Brief => When a line of the entries contains "isHead", please list that line.

Study material =>
/-- The access code of a field in this device (R16): a write to a head-only field on a member has no effect (R751), nor
has one to the tick period of a member (R35), to a fixed comparator (R688), or to the internal reference (R286). -/
def State.accOf (s : State) (f : Fld) : Acc :=
  if !s.isHead && (headOnly f.off || decide (f.key = SYS_TICK.PERIOD.key)) then .ro
  else if 0xA000 ≤ f.off ∧ f.off < 0xA120 ∧ cmpFixed ((f.off - 0xA000) / 4) then .ro
  else if f.off = 0x5014 ∧ !s.sec.gradeM then .ro
  else f.acc

/-- The setup lock of RWL fields is open (R17, R746). -/
def State.unlocked (s : State) : Bool := s.sys.mode = .standby && s.sys.trans.isNone

/-! ### Refused writes (R749, R750) -/

/-- Code LOCKED (R750). -/
def wLOCKED : Nat := 1
/-- Code SERVICE_ONLY. -/
def wSERVICE : Nat := 2
/-- Code RANGE. -/
def wRANGE : Nat := 3
/-- Code BUSY. -/
def wBUSY : Nat := 4
/-- Code ADMISSION. -/
def wADMISSION : Nat := 5
/-- Code PERMISSION. -/
def wPERM : Nat := 6

/-- A write of a field of `val` would change a field that is locked, or place it outside its range; 0 where it would
not. -/
def State.fieldCode (s : State) (val : Word) (f : Fld) : Nat :=
  let v := bitsN val.toNat f.lo f.w
  let out : Nat := if v < f.mn ∨ f.mx < v then wRANGE else 0
  match s.accOf f with
  | .rwl => if v ≠ s.look f ∧ !s.unlocked then wLOCKED else out
  | .rws => if v ≠ s.look f ∧ s.sys.mode ≠ .service then wSERVICE else out
  | .rw => out
  | _ => 0

/-- A structure of the host interface whose base or depth stands at an offset of HOST is enabled (R474, R753). -/
def State.structOn (s : State) (o : Nat) : Bool :=
  if o = 0x40 ∨ o = 0x44 ∨ o = 0x48 then s.rb HOST_CTL.CPQ_EN
  else if o = 0x50 ∨ o = 0x54 ∨ o = 0x58 then s.rb HOST_CTL.EVQ_EN
  else if o = 0x60 ∨ o = 0x64 ∨ o = 0x68 then s.rb HOST_CTL.TLR_EN
  else if 0x70 ≤ o ∧ o ≤ 0x7c then s.rb HOST_CTL.DB_EN && s.isHead
  else if 0x100 ≤ o ∧ o < 0x220 ∧ o % 16 ≠ 0xc then s.qOn (Fin.ofNat 18 ((o - 0x100) / 16))
  else false

/-- A field as a write of `val` at `off` would leave it. -/
def State.after (s : State) (off : Nat) (val : Word) (f : Fld) : Nat :=
  if f.off = off then bitsN val.toNat f.lo f.w else s.rdNew f

/-- The code with which the rules of the home chapters refuse a write of SYS, HOST or FLT (R36, R48, R49, R471, R474,
R676). -/
def State.homeCode1 (s : State) (off : Nat) (val : Word) : Nat :=
  let v := s.after off val
  if off = 0x30 ∧ s.isHead then
    let changes := decide (v SYS_TICK.PERIOD ≠ s.rd SYS_TICK.PERIOD ∨ v SYS_TICK.PPT ≠ s.rd SYS_TICK.PPT ∨
      v SYS_TICK.TLM_DIV ≠ s.rd SYS_TICK.TLM_DIV)
    if v SYS_TICK.PERIOD % 40 ≠ 0 then wRANGE
    else if s.sys.perNew.isSome && changes then wBUSY
    else if v SYS_TICK.PERIOD ≠ s.rd SYS_TICK.PERIOD ∧ !s.admits (v SYS_TICK.PERIOD) then wADMISSION
    else 0
  else if off = 0x1000 then (if s.ctlRefused val then wBUSY else 0)
  else if off / 0x1000 = 1 then (if s.structOn (off % 0x1000) then wBUSY else 0)
  else if off = 0x3024 then
    let n := s.rd FLT_SEL.SRC
    let r := val.toNat % 64
    if r &&& srcFloor n ≠ srcFloor n ∨ r &&& srcAllow n ≠ r then wRANGE else 0
  else 0

/-- The same for SAF, MET and MOT (R286, R316, R553, R565, R581, R583, R608, R629, R635). -/
def State.homeCode2 (s : State) (off : Nat) (val : Word) : Nat :=
  let v := s.after off val
  let bad (b : Bool) : Nat := if b then wRANGE else 0
  if off = 0x4020 then (if !val.getLsbD 0 && s.kReqBlocked then wBUSY else 0)
  else if off = 0x4040 then
    bad (decide (v SAF_BRKB.ON ≤ v SAF_BRKB.OFF ∨ v SAF_BRKB.ON < 13000 ∨ s.pset 9 ≤ v SAF_BRKB.ON))
  else if off = 0x5000 then bad (!odrOk (v MET_CFG.ODR_DIV) s.per)
  else if off = 0x5014 then bad (s.sec.gradeM && decide (v MET_REF.VREF < 2400000 ∨ 4200000 < v MET_REF.VREF))
  else if off = 0x6000 then bad (!ntickOk (v MOT_CFG.NTICK) s.per)
  else if off = 0x6010 ∨ off = 0x6014 ∨ off = 0x6018 then
    bad (decide (30 < v MOT_ADV.ADV0 + v MOT_ADV.ADV_MAX ∨ v MOT_FW.N_MAX ≤ v MOT_FW.N_FW ∨
      v MOT_CATCH.CATCH_MAX ≤ v MOT_CATCH.CATCH_MIN ∨ v MOT_FW.N_FW < v MOT_CATCH.CATCH_MAX))
  else if off = 0x6028 then
    bad (!s.encFits (v MOT_ENC.NBITS) (v MOT_ENC.ERRBIT) (v MOT_ENC.FCLK) (v MOT_ENC.TM) (v MOT_ENC.DIV) s.per)
  else if off = 0x604c then
    bad (decide (v MOT_BRK.ON ≤ v MOT_BRK.OFF ∨ v MOT_BRK.ON < 20000 ∨ s.rd MOT_VMLIM.OV_TH ≤ v MOT_BRK.ON))
  else 0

Answer to this task =>
  if !s.isHead && (headOnly f.off || decide (f.key = SYS_TICK.PERIOD.key)) then .ro
  else if 0x70 ≤ o ∧ o ≤ 0x7c then s.rb HOST_CTL.DB_EN && s.isHead
  if off = 0x30 ∧ s.isHead then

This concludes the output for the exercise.